It is not uncommon for our obligors to fall behind in their payments. However, with the diligent efforts of our Servicing staff and systems for managing our collection efforts, we regularly work with our customers to resolve delinquencies. Our staff are trained to employ a counseling approach to assist our customers with their cash flow management skills and help them to prioritize their payment obligations in order to avoid losing their vehicle to repossession. Through our experience, we have learned that once a customer becomes greater than 90 days past due, it is not likely that the delinquency will be resolved and will ultimately result in a charge-off. As a result, we do not recognize any interest income for contracts that are greater than 90 days past due.

 

If a contract exceeds the 90 days past due threshold at the end of one period, and then makes the necessary payments such that it becomes less than or equal to 90 days delinquent at the end of a subsequent period, it would be restored to full accrual status for our financial reporting purposes. At the time a contract is restored to full accrual in this manner, there can be no assurance that full repayment of interest and principal will ultimately be made. However, we monitor each obligor’s payment performance and are aware of the severity of his delinquency at any time. The fact that the delinquency has been reduced below the 90-day threshold is a positive indicator. Should the contract again exceed the 90-day delinquency level at the end of any reporting period, it would again be reflected as a non-accrual account.

 

Our policy for placing a contract on non-accrual status is independent of our policy to grant an extension.
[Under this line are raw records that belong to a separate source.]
-- ==== Sys2Proof/Laws/Table.lean ====
section
/-! SUPPORT. The Action Table's shared operations: each said once, so that a proof cites it. -/

namespace Sys2Proof.Machine

/-! ## Table order -/

@[simp] theorem mem_insertRecord (x r : Record) (l : List Record) :
    x ∈ insertRecord r l ↔ x = r ∨ x ∈ l := by
  induction l with
  | nil => simp [insertRecord]
  | cons a l ih =>
    simp only [insertRecord]; split
    · simp
    · simp only [List.mem_cons, ih]; tauto

/-- Inserting a record adds it and nothing else. -/
theorem insertRecord_perm (r : Record) (l : List Record) : (insertRecord r l).Perm (r :: l) := by
  induction l with
  | nil => simp [insertRecord]
  | cons a l ih =>
    simp only [insertRecord]; split
    · exact .refl _
    · exact (ih.cons a).trans (.swap r a l)

@[simp] theorem mem_dropHandle (x : Record) (h : Handle) (l : List Record) :
    x ∈ dropHandle h l ↔ x ∈ l ∧ x.handle ≠ h := by
  simp [dropHandle]

/-- Table order, as an order of natural numbers (R21). -/
theorem Record.before_iff (a b : Record) : a.before b = true ↔
    @LT.lt Nat _ a.due b.due ∨ @Eq Nat a.due b.due ∧ a.standing < b.standing := by
  simp [Record.before]

theorem Record.before_trans {a b c : Record} (h1 : a.before b = true) (h2 : b.before c = true) :
    a.before c = true := by
  rw [Record.before_iff] at *; omega

/-- Two records that differ in their place of admission stand one before the other. -/
theorem Record.before_total {a b : Record} (h : a.standing ≠ b.standing)
    (hb : a.before b = false) : b.before a = true := by
  have hb' : ¬ a.before b = true := by simp [hb]
  rw [Record.before_iff] at *; omega

/-- A record inserted into a table in order leaves it in order (R21). -/
theorem insertRecord_ordered {r : Record} {l : List Record}
    (hl : l.Pairwise (fun a b => a.before b = true)) (hs : ∀ x ∈ l, x.standing ≠ r.standing) :
    (insertRecord r l).Pairwise (fun a b => a.before b = true) := by
  induction l with
  | nil => simp [insertRecord]
  | cons a l ih =>
    obtain ⟨h1, h2⟩ := List.pairwise_cons.1 hl
    simp only [insertRecord]; split
    · rename_i h
      refine List.pairwise_cons.2 ⟨fun x hx => ?_, hl⟩
      rcases List.mem_cons.1 hx with rfl | hx
      · exact h
      · exact Record.before_trans h (h1 x hx)
    · rename_i h
      refine List.pairwise_cons.2 ⟨fun x hx => ?_, ih h2 (fun x hx => hs x (by simp [hx]))⟩
      rcases (mem_insertRecord ..).1 hx with rfl | hx
      · exact Record.before_total (Ne.symm (hs a (by simp))) (by simpa using h)
      · exact h1 x hx

/-! ## Free slots, live handles and the late check -/

/-- Every slot is live when none is free (R19, R25). -/
theorem freeTableSlot_none {s : State} : freeTableSlot s = none ↔
    ∀ k : Fin 64, ∃ r ∈ s.table.records, r.handle.slot = k := by
  simp [freeTableSlot, allTableSlots]

/-- The free slot taken is the lowest one (R19). -/
theorem freeTableSlot_some {s : State} {k : Fin 64} : freeTableSlot s = some k ↔
    (∀ r ∈ s.table.records, r.handle.slot ≠ k)
      ∧ ∀ j : Fin 64, j < k → ∃ r ∈ s.table.records, r.handle.slot = j := by
  simp only [freeTableSlot, allTableSlots, List.find?_eq_some_iff_getElem]
  constructor
  · rintro ⟨h1, i, hi, h2, h3⟩
    simp only [List.getElem_finRange, Fin.cast_mk] at h2
    refine ⟨by simpa using h1, fun j hj => ?_⟩
    have hji : j.val < i := by rw [← h2] at hj; exact hj
    simpa using h3 j.val hji
  · rintro ⟨h1, h2⟩
    refine ⟨by simpa using h1, k.val, by simp, by simp, fun j hj => ?_⟩
    have := h2 ⟨j, Nat.lt_trans hj k.isLt⟩ hj
    simpa using this

/-- Among records with distinct handles a handle names one record. -/
theorem eq_of_handle {l : List Record} (h : l.Pairwise (fun a b => a.handle ≠ b.handle))
    {x y : Record} (hx : x ∈ l) (hy : y ∈ l) (e : x.handle = y.handle) : x = y := by
  induction l with
  | nil => simp at hx
  | cons a l ih =>
    obtain ⟨h1, h2⟩ := List.pairwise_cons.1 h
    rcases List.mem_cons.1 hx with hx' | hx' <;> rcases List.mem_cons.1 hy with hy' | hy'
    · rw [hx', hy']
    · exact absurd e (hx' ▸ h1 y hy')
    · exact absurd e.symm (hy' ▸ h1 x hx')
    · exact ih h2 hx' hy'

/-- A handle is not live when no record has it (R20). -/
theorem findRecord_none {s : State} {h : Handle} : findRecord h s = none ↔
    ∀ r ∈ s.table.records, r.handle ≠ h := by
  simp [findRecord]

/-- The late check makes no record late in STOPPED or ahead of its due time, and otherwise follows the
late policy (R26). -/
theorem lateCheck_eq (p : LatePolicy) (due : Time) (s : State) : lateCheck p due s =
    if s.time.run ≠ .stopped ∧ due ≤ s.time.value then
      (match p with | .skip => none | .fire => some (s.time.value + 1, true))
    else some (due, false) := by
  simp only [lateCheck]
  by_cases h1 : s.time.run = .stopped
  · simp [h1]
  · by_cases h2 : due ≤ s.time.value
    · have : ¬ s.time.value < due := Nat.not_lt.2 h2
      cases p <;> simp [h1, h2, this]
    · have : s.time.value < due := Nat.not_le.1 h2
      simp [h1, h2, this]

/-! ## Removal -/

/-- The table after a removal (R20, R34). -/
@[simp] theorem removeRecord_table (r : Record) (e : EndReason) (t : Time) (s : State) :
    (removeRecord r e t s).table = { s.table with
      records := dropHandle r.handle s.table.records
      gens := s.table.gens.set r.handle.slot (nextGeneration s.table.gens[r.handle.slot]) } := by
  simp only [removeRecord]; split <;> simp

/-- The offers that wait after a removal: ENDED is offered unless the policy is NONE (R35, R36). -/
theorem removeRecord_offered (r : Record) (e : EndReason) (t : Time) (s : State) :
    (removeRecord r e t s).offered = if r.body.report = .none then s.offered
      else s.offered ++ [⟨.ended r.handle e, t, r.body.label⟩] := by
  cases h : r.body.report <;>
    simp [removeRecord, offerNotice, h, ReportPolicy.notifies, reportToAwaits]

/-- The triggers after a removal: only the origin's list loses the handle (R112). -/
theorem removeRecord_use (r : Record) (e : EndReason) (t : Time) (s : State) (k : Fin 16) :
    (removeRecord r e t s).triggers.slots[k].use = if r.origin = .trigger k
      then s.triggers.slots[k].use.dropInstance r.handle else s.triggers.slots[k].use := by
  have : ∀ u : State, (reportRemoval r.handle r.origin u).triggers.slots[k].use
      = if r.origin = .trigger k then u.triggers.slots[k].use.dropInstance r.handle
        else u.triggers.slots[k].use := by
    intro u
    simp only [reportRemoval]
    cases r.origin with
    | host => simp
    | trigger j =>
      by_cases hj : j = k
      · subst hj; simp [setTriggerSlot]
      · have := Fin.val_ne_of_ne hj
        simp [setTriggerSlot, hj, this]
  simp only [removeRecord]
  split <;> simp only [reportToAwaits_keeps, this] <;> simp

/-- A removal leaves the trigger claim and every miss counter. -/
@[simp] theorem removeRecord_claim (r : Record) (e : EndReason) (t : Time) (s : State) :
    (removeRecord r e t s).triggers.claim = s.triggers.claim
    ∧ ∀ k : Fin 16, (removeRecord r e t s).triggers.slots[k].misses
        = s.triggers.slots[k].misses := by
  have : ∀ u : State, (reportRemoval r.handle r.origin u).triggers.claim = u.triggers.claim
      ∧ ∀ k : Fin 16, (reportRemoval r.handle r.origin u).triggers.slots[k].misses
        = u.triggers.slots[k].misses := by
    intro u
    simp only [reportRemoval]
    cases r.origin with
    | host => simp
    | trigger j =>
      refine ⟨rfl, fun k => ?_⟩
      by_cases hj : j = k
      · subst hj; simp [setTriggerSlot]
      · have := Fin.val_ne_of_ne hj
        simp [setTriggerSlot, this]
  simp only [removeRecord]
  split <;> simp only [reportToAwaits_keeps, this] <;> simp

/-- The removal reports that wait after a removal (R168). -/
@[simp] theorem removeRecord_removals (r : Record) (e : EndReason) (t : Time) (s : State) :
    (removeRecord r e t s).removals = s.removals ++ [⟨r.handle, e⟩] := by
  simp only [removeRecord]; split <;> simp [reportToAwaits]

/-- The removal reports that wait after removals one after another (R168). -/
theorem removeRecords_removals (e : EndReason) (t : Time) (l : List Record) (s : State) :
    (removeRecords e t l s).removals = s.removals ++ l.map (fun r => ⟨r.handle, e⟩) := by
  induction l generalizing s with
  | nil => simp [removeRecords]
  | cons a l ih => simp [removeRecords, ih]

/-- The table after removals one after another: the records with one of the handles are gone. -/
theorem removeRecords_records (e : EndReason) (t : Time) (l : List Record) (s : State) :
    (removeRecords e t l s).table.records
      = s.table.records.filter (fun x => decide (∀ r ∈ l, x.handle ≠ r.handle)) := by
  induction l generalizing s with
  | nil => simp [removeRecords]
  | cons a l ih =>
    rw [removeRecords, ih]
    simp only [removeRecord_table, dropHandle, List.filter_filter]
    apply List.filter_congr
    intro x _
    simp only [List.mem_cons, forall_eq_or_imp]
    rw [Bool.eq_iff_iff]; simp [and_comm]

end Sys2Proof.Machine
end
In practice, it would be an uncommon circumstance where an extension was granted and the account remained in a non-accrual status, since the goal of the extension is to bring the contract current (or nearly current).

 

Liquidity and Capital Resources

 

Our business requires substantial cash to support our purchases of automobile contracts and other operating activities. Our primary sources of cash have been cash flows from the proceeds from term securitization transactions and other sales of automobile contracts, amounts borrowed under various revolving credit facilities (also sometimes known as warehouse credit facilities), customer payments of principal and interest on finance receivables, fees for origination of automobile contracts, and releases of cash from securitization transactions and their related spread accounts. Our primary uses of cash have been the purchases of automobile contracts, repayment of amounts borrowed under lines of credit, securitization transactions and otherwise, operating expenses such as employee, interest, occupancy expenses and other general and administrative expenses, the establishment of spread accounts and initial overcollateralization, if any, the increase of credit enhancement to required levels in securitization transactions, and income taxes. There can be no assurance that internally generated cash will be sufficient to meet our cash demands. The sufficiency of internally generated cash will depend on the performance of securitized pools (which determines the level of releases from those pools and their related spread accounts), the rate of expansion or contraction in our managed portfolio, and the terms upon which we are able to acquire and borrow against automobile contracts.

 

Net cash provided by operating activities for the nine-month period ended September 30, 2024 was $165.8 million, a decrease of $16.2 million, compared to net cash provided by operating activities for the nine-month period ended September 30, 2023 of $181.9 million. Net cash from operating activities is generally provided by net income from operations adjusted for significant non-cash items such as our provision for credit losses and marks to finance receivables measured at fair value.

 

Net cash used in investing activities was $536.8 million for the nine months ended September 30, 2024 compared to $275.8 million in the prior year period. Net cash used in investing activities generally relates to new purchases of automobile contracts net of principal payments and other proceeds received during the period. Purchases of finance receivables excluding acquisition fees were $1,195.9 million and $958.6 million during the first nine months of 2024 and 2023, respectively.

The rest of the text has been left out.